● **PROVIDED ENTRIES**:

/-- A matrix word: a recorded failure first, then its checks, then its place in the queue. -/
def matrixWord (s : State) (F : Focus) (x : Strand) (f : RegF) (sregs : List Nat) (ts : List Taint)
    (causes : List Nat) (op : MOp) (fva : Nat := 0) : State :=
  let e := effectLanes x F.lanes f.pred
  let mq := s.mqCause F
  let base := unitCauses F.unit pacerOnly ++ scalarCauses s F.unit x e f.pred sregs
  let ts := guardTaint x F.lanes f.pred :: ts
  if e = 0#32 then s.finishOnce F x (regInfo f) [] e {}
  else if !base.isEmpty then s.finishOnce F x (regInfo f) [] e { causes := base }
  else if !mq.isEmpty then (s.markMq F true).finishOnce F x (regInfo f) [] e { causes := mq }
  else
    -- beyond 64 entries the word does not issue (R191, R419)
    let full : Bool := match s.relayOf F.unit with
      | some rl => 64 ≤ mentries rl
      | none => true
    if full || mustVerify ts then s
    else
      let all := poisonCause ts ++ causes
      if !all.isEmpty then s.finishOnce F x (regInfo f) [] e { causes := all, fva := fva }
      else
        let r := s.placeEntry F.unit x op
        r.1.finishOnce F r.2 (regInfo f) [] e {}

def accCause (n : Nat) : List Nat := if n < 32 then [] else [0x57]

/-- MZERO. -/
def execMzero (f : RegF) (s : State) : Host.Outcome State Fault Refusal :=
  withUnit s fun F x => matrixWord s F x f [] [] (accCause f.d.toNat) (.mzero f.d.toNat)

/-- MLDA. -/
def execMlda (f : RegF) (s : State) : Host.Outcome State Fault Refusal :=
  withUnit s fun F x =>
    let t := s.tensor F.unit f.a.toNat
    matrixWord s F x f [] [] (accCause f.d.toNat ++ mldaCauses t) (.mlda f.d.toNat t)

/-- MMA. -/
def execMma (f : RegF) (s : State) : Host.Outcome State Fault Refusal :=
  withUnit s fun F x =>
    let ta := s.tensor F.unit f.a.toNat
    let tb := s.tensor F.unit f.b.toNat
    let k := readOpd x 0 true f.c.toNat 1
    matrixWord s F x f [f.c.toNat] [k.taint] (accCause f.d.toNat ++ mmaCauses ta tb k.val)
      (.mma f.d.toNat ta tb k.val)

/-- MSTORE. -/
def execMstore (f : RegF) (s : State) : Host.Outcome State Fault Refusal :=
  withUnit s fun F x =>
    let t := s.tensor F.unit f.d.toNat
    matrixWord s F x f [] [] (accCause f.a.toNat ++ mstoreCauses t) (.mstore t f.a.toNat (f.opx.getLsbD 0))
      (capVa t.cap t.base)

/-! ### MCOMMIT, MWAIT (R198, R415 to R417) -/

/-- Close the open entries as the next group; an empty group completes at once. -/
def Relay.closeGroup (rl : Relay) : Relay :=
  let g := (rl.groupNo + 1) % 2 ^ 32
  let isOpen (it : MItem) : Bool := match it with
    | .entry e => e.group.isNone
    | .marker _ => false
  let n := (rl.mq.filter isOpen).length
  { rl with
    groupNo := g, openSeq := 0, groups := if n = 0 then rl.groups else put rl.groups g n,
    groupHand := if n = 0 && rl.groups.isEmpty then rl.queueGives 10 else rl.groupHand,
    mq := rl.mq.map fun it => match it with
      | .entry e => .entry (if e.group.isNone then { e with group := some g } else e)
      | m => m }

/-- MCOMMIT. -/
def execMcommit (f : RegF) (s : State) : Host.Outcome State Fault Refusal :=
  withUnit s fun F x =>
    let e := execLanes x F.lanes f.pred
    let d := f.d.toNat
    let mq := s.mqCause F
    let base := unitCauses F.unit pacerOnly ++ scalarCauses s F.unit x e f.pred [d]
    match s.relayOf F.unit, unitRelay F.unit with
    | some rl, some r =>
      if e = 0#32 then s.finishOnce F x (regInfo f) [d] e {}
      else if !base.isEmpty then s.finishOnce F x (regInfo f) [d] e { causes := base }
      else if !mq.isEmpty then (s.markMq F true).finishOnce F x (regInfo f) [d] e { causes := mq }
      else if 64 ≤ rl.groups.length then s.finishOnce F x (regInfo f) [d] e { hold := some (.mcommit d (guardTaint x F.lanes f.pred)) }
      else
        let rl1 := rl.closeGroup
        ({ s with relays := put s.relays r rl1 }).finishOnce F x (regInfo f) [d] e
          { sw := [(d, ⟨BitVec.ofNat 32 rl1.groupNo, .clean⟩)] }
    | _, _ => s.finishOnce F x (regInfo f) [d] e { causes := base }

/-- MWAIT. -/
def execMwait (f : ImmF) (s : State) : Host.Outcome State Fault Refusal :=
  withUnit s fun F x =>
    let e := execLanes x F.lanes f.pred
    let n := f.imm.toNat
    let mq := s.mqCause F
    let named := unitCauses F.unit pacerOnly ++ scalarCauses s F.unit x e f.pred []
    let base := named ++ (if n < 64 then [] else [0x54])
    match s.relayOf F.unit with
    | some rl =>
      -- a recorded failure comes before the check of the group (R195, R416)
      if e ≠ 0#32 && named.isEmpty && !mq.isEmpty then
        (s.markMq F true).finishOnce F x (immInfo f) [] e { causes := mq }
      else
        let ready : Bool := rl.groups.length ≤ n
        let x1 : Strand := if e ≠ 0#32 && base.isEmpty && ready then
          { x with race := (x.race.merge rl.groupHand).release 2 } else x
        s.waitWord F x1 (immInfo f) f.la.toNat (.mwait n) (.mwait n) base ready [] []
    | none => s.finishOnce F x (immInfo f) [] e { causes := base }

/-! ### The array (R192 to R197, R420, R421) -/

/-- Change the entry at the head of queue 10. -/
def Relay.setEntry (rl : Relay) (e : MEntry) : Relay :=
  match rl.mq with
  | .entry _ :: rest => { rl with mq := .entry e :: rest }
  | _ => rl

/-- The held slots that stand for an entry's: its own, and for each that an FREL.F has released in its turn (R150) the
oldest of the others (log 83). -/
def Bank.standFor (b : Bank) (slots : List Nat) : List Nat :=
  let own := slots.filter fun i => b.heldC.contains i
  own ++ (b.heldC.filter fun i => !slots.contains i).take (slots.length - own.length)

/-- Held slots return to the filled state at the head of the consumer order (R195, R196). -/
def Bank.returnSlots (b : Bank) (slots : List Nat) : Bank :=
  { b with again := slots ++ b.again, filled := b.filled + slots.length,
           heldC := b.heldC.filter fun i => !slots.contains i }

/-- The FIFO bank of an entry's A operand. -/
def MOp.bank : MOp → Option Nat
  | .mma _ a _ _ => a.bank
  | _ => none

/-- An entry leaves the array without committing: its slots go back (R195, R196), which a failure remembers. -/
def Relay.unbegin (rl : Relay) (e : MEntry) (fails : Bool) : Relay :=
  let l := match e.op.bank with
    | some k => (rl.bank k).standFor e.slots
    | none => []
  let rl1 := match e.op.bank with
    | some k => rl.modBank k fun b => b.returnSlots l
    | none => rl
  rl1.setEntry { e with begun := false, slots := [], replays := 0, back := if fails then l else e.back }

● **ASSIGNMENT**:
Copy every entry exactly. Leave nothing out.

● **EXERCISE SOLUTION**:
/-- A matrix word: a recorded failure first, then its checks, then its place in the queue. -/
def matrixWord (s : State) (F : Focus) (x : Strand) (f : RegF) (sregs : List Nat) (ts : List Taint)
    (causes : List Nat) (op : MOp) (fva : Nat := 0) : State :=
  let e := effectLanes x F.lanes f.pred
  let mq := s.mqCause F
  let base := unitCauses F.unit pacerOnly ++ scalarCauses s F.unit x e f.pred sregs
  let ts := guardTaint x F.lanes f.pred :: ts
  if e = 0#32 then s.finishOnce F x (regInfo f) [] e {}
  else if !base.isEmpty then s.finishOnce F x (regInfo f) [] e { causes := base }
  else if !mq.isEmpty then (s.markMq F true).finishOnce F x (regInfo f) [] e { causes := mq }
  else
    -- beyond 64 entries the word does not issue (R191, R419)
    let full : Bool := match s.relayOf F.unit with
      | some rl => 64 ≤ mentries rl
      | none => true
    if full || mustVerify ts then s
    else
      let all := poisonCause ts ++ causes
      if !all.isEmpty then s.finishOnce F x (regInfo f) [] e { causes := all, fva := fva }
      else
        let r := s.placeEntry F.unit x op
        r.1.finishOnce F r.2 (regInfo f) [] e {}

def accCause (n : Nat) : List Nat := if n < 32 then [] else [0x57]

/-- MZERO. -/
def execMzero (f : RegF) (s : State) : Host.Outcome State Fault Refusal :=
  withUnit s fun F x => matrixWord s F x f [] [] (accCause f.d.toNat) (.mzero f.d.toNat)

/-- MLDA. -/
def execMlda (f : RegF) (s : State) : Host.Outcome State Fault Refusal :=
  withUnit s fun F x =>
    let t := s.tensor F.unit f.a.toNat
    matrixWord s F x f [] [] (accCause f.d.toNat ++ mldaCauses t) (.mlda f.d.toNat t)

/-- MMA. -/
def execMma (f : RegF) (s : State) : Host.Outcome State Fault Refusal :=
  withUnit s fun F x =>
    let ta := s.tensor F.unit f.a.toNat
    let tb := s.tensor F.unit f.b.toNat
    let k := readOpd x 0 true f.c.toNat 1
    matrixWord s F x f [f.c.toNat] [k.taint] (accCause f.d.toNat ++ mmaCauses ta tb k.val)
      (.mma f.d.toNat ta tb k.val)

/-- MSTORE. -/
def execMstore (f : RegF) (s : State) : Host.Outcome State Fault Refusal :=
  withUnit s fun F x =>
    let t := s.tensor F.unit f.d.toNat
    matrixWord s F x f [] [] (accCause f.a.toNat ++ mstoreCauses t) (.mstore t f.a.toNat (f.opx.getLsbD 0))
      (capVa t.cap t.base)

/-! ### MCOMMIT, MWAIT (R198, R415 to R417) -/

/-- Close the open entries as the next group; an empty group completes at once. -/
def Relay.closeGroup (rl : Relay) : Relay :=
  let g := (rl.groupNo + 1) % 2 ^ 32
  let isOpen (it : MItem) : Bool := match it with
    | .entry e => e.group.isNone
    | .marker _ => false
  let n := (rl.mq.filter isOpen).length
  { rl with
    groupNo := g, openSeq := 0, groups := if n = 0 then rl.groups else put rl.groups g n,
    groupHand := if n = 0 && rl.groups.isEmpty then rl.queueGives 10 else rl.groupHand,
    mq := rl.mq.map fun it => match it with
      | .entry e => .entry (if e.group.isNone then { e with group := some g } else e)
      | m => m }

/-- MCOMMIT. -/
def execMcommit (f : RegF) (s : State) : Host.Outcome State Fault Refusal :=
  withUnit s fun F x =>
    let e := execLanes x F.lanes f.pred
    let d := f.d.toNat
    let mq := s.mqCause F
    let base := unitCauses F.unit pacerOnly ++ scalarCauses s F.unit x e f.pred [d]
    match s.relayOf F.unit, unitRelay F.unit with
    | some rl, some r =>
      if e = 0#32 then s.finishOnce F x (regInfo f) [d] e {}
      else if !base.isEmpty then s.finishOnce F x (regInfo f) [d] e { causes := base }
      else if !mq.isEmpty then (s.markMq F true).finishOnce F x (regInfo f) [d] e { causes := mq }
      else if 64 ≤ rl.groups.length then s.finishOnce F x (regInfo f) [d] e { hold := some (.mcommit d (guardTaint x F.lanes f.pred)) }
      else
        let rl1 := rl.closeGroup
        ({ s with relays := put s.relays r rl1 }).finishOnce F x (regInfo f) [d] e
          { sw := [(d, ⟨BitVec.ofNat 32 rl1.groupNo, .clean⟩)] }
    | _, _ => s.finishOnce F x (regInfo f) [d] e { causes := base }

/-- MWAIT. -/
def execMwait (f : ImmF) (s : State) : Host.Outcome State Fault Refusal :=
  withUnit s fun F x =>
    let e := execLanes x F.lanes f.pred
    let n := f.imm.toNat
    let mq := s.mqCause F
    let named := unitCauses F.unit pacerOnly ++ scalarCauses s F.unit x e f.pred []
    let base := named ++ (if n < 64 then [] else [0x54])
    match s.relayOf F.unit with
    | some rl =>
      -- a recorded failure comes before the check of the group (R195, R416)
      if e ≠ 0#32 && named.isEmpty && !mq.isEmpty then
        (s.markMq F true).finishOnce F x (immInfo f) [] e { causes := mq }
      else
        let ready : Bool := rl.groups.length ≤ n
        let x1 : Strand := if e ≠ 0#32 && base.isEmpty && ready then
          { x with race := (x.race.merge rl.groupHand).release 2 } else x
        s.waitWord F x1 (immInfo f) f.la.toNat (.mwait n) (.mwait n) base ready [] []
    | none => s.finishOnce F x (immInfo f) [] e { causes := base }

/-! ### The array (R192 to R197, R420, R421) -/

/-- Change the entry at the head of queue 10. -/
def Relay.setEntry (rl : Relay) (e : MEntry) : Relay :=
  match rl.mq with
  | .entry _ :: rest => { rl with mq := .entry e :: rest }
  | _ => rl

/-- The held slots that stand for an entry's: its own, and for each that an FREL.F has released in its turn (R150) the
oldest of the others (log 83). -/
def Bank.standFor (b : Bank) (slots : List Nat) : List Nat :=
  let own := slots.filter fun i => b.heldC.contains i
  own ++ (b.heldC.filter fun i => !slots.contains i).take (slots.length - own.length)

/-- Held slots return to the filled state at the head of the consumer order (R195, R196). -/
def Bank.returnSlots (b : Bank) (slots : List Nat) : Bank :=
  { b with again := slots ++ b.again, filled := b.filled + slots.length,
           heldC := b.heldC.filter fun i => !slots.contains i }

/-- The FIFO bank of an entry's A operand. -/
def MOp.bank : MOp → Option Nat
  | .mma _ a _ _ => a.bank
  | _ => none

/-- An entry leaves the array without committing: its slots go back (R195, R196), which a failure remembers. -/
def Relay.unbegin (rl : Relay) (e : MEntry) (fails : Bool) : Relay :=
  let l := match e.op.bank with
    | some k => (rl.bank k).standFor e.slots
    | none => []
  let rl1 := match e.op.bank with
    | some k => rl.modBank k fun b => b.returnSlots l
    | none => rl
  rl1.setEntry { e with begun := false, slots := [], replays := 0, back := if fails then l else e.back }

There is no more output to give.